▶ [Task item] Look through the data below and extract, unchanged, the lines from the one that contains "dom then some d else none" to the one that contains "(!mMove d || fld d 416", both included.

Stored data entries
-- Opening Marker --

/-! ## Fields (R184) -/

/-- TARGET_NODE. -/
def mNode (d : Desc) : Nat := fld d 480 12
/-- QP. -/
def mQp (d : Desc) : Nat := fld d 496 16
/-- MOVE. -/
def mMove (d : Desc) : Bool := bit d 477
/-- DIRECTION is 1. -/
def mBack (d : Desc) : Bool := bit d 478

/-! ## Registration keys (R265, R266) -/

/-- A key is not FREE. -/
def State.rkey (s : State) (n : Nat) : Option Rkey := aget s.xnt.rkeys n

/-- A key registered at a FREE index with its current generation; `none` when the table has none, or the domain's quota is
reached (R265, R306). -/
def State.newKey (s : State) (r : Rkey) : Option (State × Nat × Nat) :=
  let used := akeys s.xnt.rkeys
  let n := s.choose 65536 (fun i => !used.contains i) (leastFree used 0 65536)
  let g := anat s.xnt.rkeyGens n
  if n < 65536 ∧ (s.xnt.rkeys.filter fun x => x.2.dom == r.dom).length < s.num 0x7120 0x13 r.dom then
    some ((s.picked.modXnt fun x => { x with rkeys := aput x.rkeys n { r with st := 1, gen := g } }), n, g)
  else none

/-- A key revoked: REVOKING from now on (R266). -/
def State.revoke (s : State) (n : Nat) : State :=
  s.modXnt fun x => { x with rkeys := amod x.rkeys n fun r => if r.st = 1 then { r with st := 2 } else r }

/-- The LANDING region of a key. -/
def State.landingOf (s : State) (key : Nat) : Option Landing := s.xnt.landings.find? fun l => l.key == key

/-- A LANDING region ends: its key is REVOKING, its unused units are released and scrubbed (R266, R271). -/
def State.closeLanding (s : State) (key : Nat) : State :=
  match s.landingOf key with
  | none => s
  | some l =>
    let s1 := (s.revoke key).modXnt fun x => { x with landings := x.landings.filter fun y => y.key ≠ key }
    l.binds.foldl (fun t b =>
      let t1 := t.modPages fun p => { p with reservedIdx := p.reservedIdx.filter (· ≠ b.2.1) }
      if aget t1.pages.use b.2.2 = some (.landing key) then t1.queueScrub b.2.2 [] else t1) s1

/-- A read sent for a command: its response fills a page job or the input buffer (R263). -/
def State.readFor (s : State) (qp key gen off len cmd : Nat) (job : Option Nat) : State :=
  let m := (s.qp qp).txMsn
  (s.sendRead qp key gen off len).modQp qp fun q =>
    { q with reads := q.reads ++ [{ msn := m, cmd := cmd, job := job, len := len }] }

/-- Bytes of a landing unit and of a hold (R268, R271). -/
abbrev unitBytes : Nat := 36864

/-- The HOLDS key of a node for a domain (R271). -/
def State.holdsKey (s : State) (node d : Nat) : Option (Nat × Nat) :=
  (aget s.tier.remoteKeys (node * 4096 + d)).map fun k => (k % 65536, k / 65536)

/-- A hold read back over a QP for a page job; `none` where the key is not known or the QP not in RTS (R225, R271). -/
def State.readHold (s : State) (qp d loc cmd page : Nat) : Option State :=
  match s.holdsKey (locNode loc) d with
  | some (k, g) =>
    if (s.qp qp).st = .rts then some (s.readFor qp k g (unitBytes * locPage loc) unitBytes cmd (some page)) else none
  | none => none

/-- Raw image of a page: its side record, then its payload (R268, R271). -/
def pageUnit (pr : Prof) (d : PageData) : List Byte := (d.asImage 0 0 0).sideRecord pr ++ d.full

/-- A page from the bytes of a unit, which is a raw image, with the checks of R33. -/
def State.parseRaw (s : State) (l : List Byte) : Option PageData :=
  match PageData.parse s.pr (slice l 0 4096) (slice l 4096 32768) with
  | some d => if d.comp = 0 then some d else none
  | none => none

/-- A page of a domain from the bytes of a unit. -/
def State.parseUnit (s : State) (dom : Nat) (l : List Byte) : Option PageData :=
  match s.parseRaw l with
  | some d => if d.dom = dom then some d else none
  | none => none

/-! ## Checks -/

/-- The QP named is a DATA QP of the queue's domain to TARGET_NODE (R184, R270). -/
def State.migrateQpOk (s : State) (c : Cmd) : Bool :=
  let q := s.qp (mQp c.desc)
  !q.isMgmt && q.dom == c.dom && q.peerNode == mNode c.desc

/-- A page of a whole sequence is in HOST_VIEW, or an admitted PAGE_VIEW names it (R46, R99). -/
def State.anyViewed (s : State) (e : SeqEntry) : Bool :=
  e.handles.any fun h => (match s.page h.2 with | some x => x.st == .hostView | none => false) || s.viewPending h.2

/-- Steps 4 to 6 of PAGE_MIGRATE. -/
def State.checkMigrate (s : State) (c : Cmd) : Option Fail :=
  match s.checkSeq c with
  | some f => some f
  | none =>
    let d := c.desc
    let i := sidIndex (dSeq d)
    let e := s.seq i
    firstFail
      [(!mBack d || s.profOk, ⟨stProfile, 0, 0, 0⟩),
       (!mMove d || fld d 384 32 == 0, badParam 48),
       (!mMove d || fld d 416 32 == 0, badParam 52),
       (!mMove d || fld d 448 13 == 0, badParam 56),
       (!mMove d || fld d 462 14 == 0, badParam 57),
       (!bit d 476, badParam 59),
       (!(mMove d && mBack d), badParam 59),
       (s.migrateQpOk c, badParam 62),
       (!mMove d || (e.st != .moving || (s.xnt.moves.all fun m => m.seq != i)), ⟨stBusy, 0, 0, 0⟩),
       (!mMove d || !s.anyViewed e, ⟨stBusy, 0, 0, 0⟩),
       (!mMove d || !(s.ring.seqId == dSeq d && (s.ring.st == 2 || s.ring.st == 3)), ⟨stBusy, 0, 0, 0⟩),
       (mMove d || mBack d || !s.rangeViewed d c.dom, ⟨stBusy, 0, 0, 0⟩)]

/-! ## Holds: the origin (R224, R225, R271) -/

/-- HOLD_OFFER for the pages that no exchange has carried, at most 1,024 of them (R271). -/
def State.offerHolds (s : State) (c : Cmd) : State :=
  let n := Nat.min 1024 ((c.jobs.filter fun j => !j.done).length)
  s.sendSvc (mQp c.desc) (svcHdr 1 0 c.tag n 0 0 0) [] (c.id + 1)

/-- Work of a migration out: its pages are BUSY and offered (R224, R271). -/
def State.planHolds (s : State) (c : Cmd) : Except Fail (State × Cmd) :=
  let l := s.rangeIn c.desc c.dom .device
  let s1 := l.foldl (fun t r => t.holdPage c.id r.page) s
  let c1 := { c with jobs := l.map fun r => { page := r.page }, tag := s.pages.picks % 65536 }
  if l.isEmpty then .ok (s, c1)
  else if (s.qp (mQp c.desc)).st ≠ .rts then .error ⟨stTierFail, 4, (l.head?.map RangePage.page).getD 0, 0⟩
  else .ok (s1.picked.offerHolds c1, c1)

/-- The pages of the range that TARGET_NODE holds (R225). -/
def State.remoteRange (s : State) (c : Cmd) : List RangePage :=
  (s.rangeIn c.desc c.dom .remote).filter fun r =>
    match s.page r.page with
    | some e => locNode e.loc == mNode c.desc
    | none => false

/-- One page becomes REMOTE at the commit: its slot is scrubbed, its former cold copy released (R224). -/
def State.leavePage (s : State) (c : Cmd) (j : PageJob) : State :=
  match s.page j.page with
  | none => s
  | some e =>
    let s1 := s.dropCold e.dom (s.slotData e.loc)
    (s1.setPage j.page { e with st := .remote, busy := none, loc := remoteLoc (mNode c.desc) j.landing }).queueScrub e.loc
      ((s.readersOf j.page).filter (· ≠ c.id))

/-! ## Moves: the origin (R21, R22, R272) -/

/-- Redirect records written, reserved, or kept for a move that is unresolved (R21). -/
def State.redirectsHeld (s : State) : Nat :=
  s.seqs.redirects.length + s.seqs.moveReserved.length + (s.xnt.moves.filter MoveSt.unresolved).length

/-- A redirect record reserved for a command (R21); `none` when the table is full of records of the current epoch. -/
def State.reserveRedirect (s : State) (cmd : Nat) : Option State :=
  let q := s.seqs
  let age : Redirect → Nat := fun r => (q.epochC.toNat + 2 ^ 32 - r.epoch) % 2 ^ 32
  let oldest := q.redirects.foldl (fun a r => Nat.max a (age r)) 0
  if s.redirectsHeld < 65536 then
    some (s.modSeqs fun x => { x with moveReserved := x.moveReserved ++ [cmd] })
  else if oldest = 0 then none
  else
    some ((s.bump 0x4300 4 (q.redirects.filter fun r => age r == oldest).length).modSeqs fun x =>
      { x with
          redirects := x.redirects.filter fun r => age r ≠ oldest
          epochO := x.epochC - BitVec.ofNat 32 oldest + 1
          moveReserved := x.moveReserved ++ [cmd] })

-- Closing Marker --

▶ [Output for this exercise]
  | some d => if d.dom = dom then some d else none
  | none => none

/-! ## Checks -/

/-- The QP named is a DATA QP of the queue's domain to TARGET_NODE (R184, R270). -/
def State.migrateQpOk (s : State) (c : Cmd) : Bool :=
  let q := s.qp (mQp c.desc)
  !q.isMgmt && q.dom == c.dom && q.peerNode == mNode c.desc

/-- A page of a whole sequence is in HOST_VIEW, or an admitted PAGE_VIEW names it (R46, R99). -/
def State.anyViewed (s : State) (e : SeqEntry) : Bool :=
  e.handles.any fun h => (match s.page h.2 with | some x => x.st == .hostView | none => false) || s.viewPending h.2

/-- Steps 4 to 6 of PAGE_MIGRATE. -/
def State.checkMigrate (s : State) (c : Cmd) : Option Fail :=
  match s.checkSeq c with
  | some f => some f
  | none =>
    let d := c.desc
    let i := sidIndex (dSeq d)
    let e := s.seq i
    firstFail
      [(!mBack d || s.profOk, ⟨stProfile, 0, 0, 0⟩),
       (!mMove d || fld d 384 32 == 0, badParam 48),
       (!mMove d || fld d 416 32 == 0, badParam 52),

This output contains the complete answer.